▶ **Required work**:
Could you write the entries out again, exactly as they are?

▶ **Excerpted records**:
-- ==== Sys2Proof/Syntax.lean ====
section
/-! DEFINITION. The commands of the block: one constructor for each row of spec/opcode_table.json, in its order, with the
row's operands. The table gives no bits for any row. -/

namespace Sys2Proof

/-- The four engines of a logical core, in the order of R172's stream index (R104, R111). -/
inductive Eng where
  | scu | mxe | vxe | dmx
deriving DecidableEq, Repr

/-- The index of an engine: 0 SCU, 1 MXE, 2 VXE, 3 DMX (R159, R172). -/
def Eng.idx : Eng → Nat
  | .scu => 0
  | .mxe => 1
  | .vxe => 2
  | .dmx => 3

/-- The engine of an index. -/
def Eng.ofIdx (n : Nat) : Eng :=
  if n = 0 then .scu else if n = 1 then .mxe else if n = 2 then .vxe else .dmx

/-- Who issues an instruction: an engine stream of a core, or a thread of a launch on a gather engine (R110, R111,
R155). -/
inductive Issuer where
  | stream (n : Fin 64) (e : Eng)
  | thread (g : Fin 32) (l t : Nat)
deriving DecidableEq, Repr

/-- The queues of a pseudo-channel (R253, R254, R272). -/
inductive HbmQueue where
  | sched | wide | narrow
deriving DecidableEq, Repr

▶ **Task solution**:
-- ==== Sys2Proof/Syntax.lean ====
section
/-! DEFINITION. The commands of the block: one constructor for each row of spec/opcode_table.json, in its order, with the
row's operands. The table gives no bits for any row. -/

namespace Sys2Proof

/-- The four engines of a logical core, in the order of R172's stream index (R104, R111). -/
inductive Eng where
  | scu | mxe | vxe | dmx
deriving DecidableEq, Repr

/-- The index of an engine: 0 SCU, 1 MXE, 2 VXE, 3 DMX (R159, R172). -/
def Eng.idx : Eng → Nat
  | .scu => 0
  | .mxe => 1
  | .vxe => 2
  | .dmx => 3

/-- The engine of an index. -/
def Eng.ofIdx (n : Nat) : Eng :=
  if n = 0 then .scu else if n = 1 then .mxe else if n = 2 then .vxe else .dmx

/-- Who issues an instruction: an engine stream of a core, or a thread of a launch on a gather engine (R110, R111,
R155). -/
inductive Issuer where
  | stream (n : Fin 64) (e : Eng)
  | thread (g : Fin 32) (l t : Nat)
deriving DecidableEq, Repr

/-- The queues of a pseudo-channel (R253, R254, R272). -/
inductive HbmQueue where
  | sched | wide | narrow
deriving DecidableEq, Repr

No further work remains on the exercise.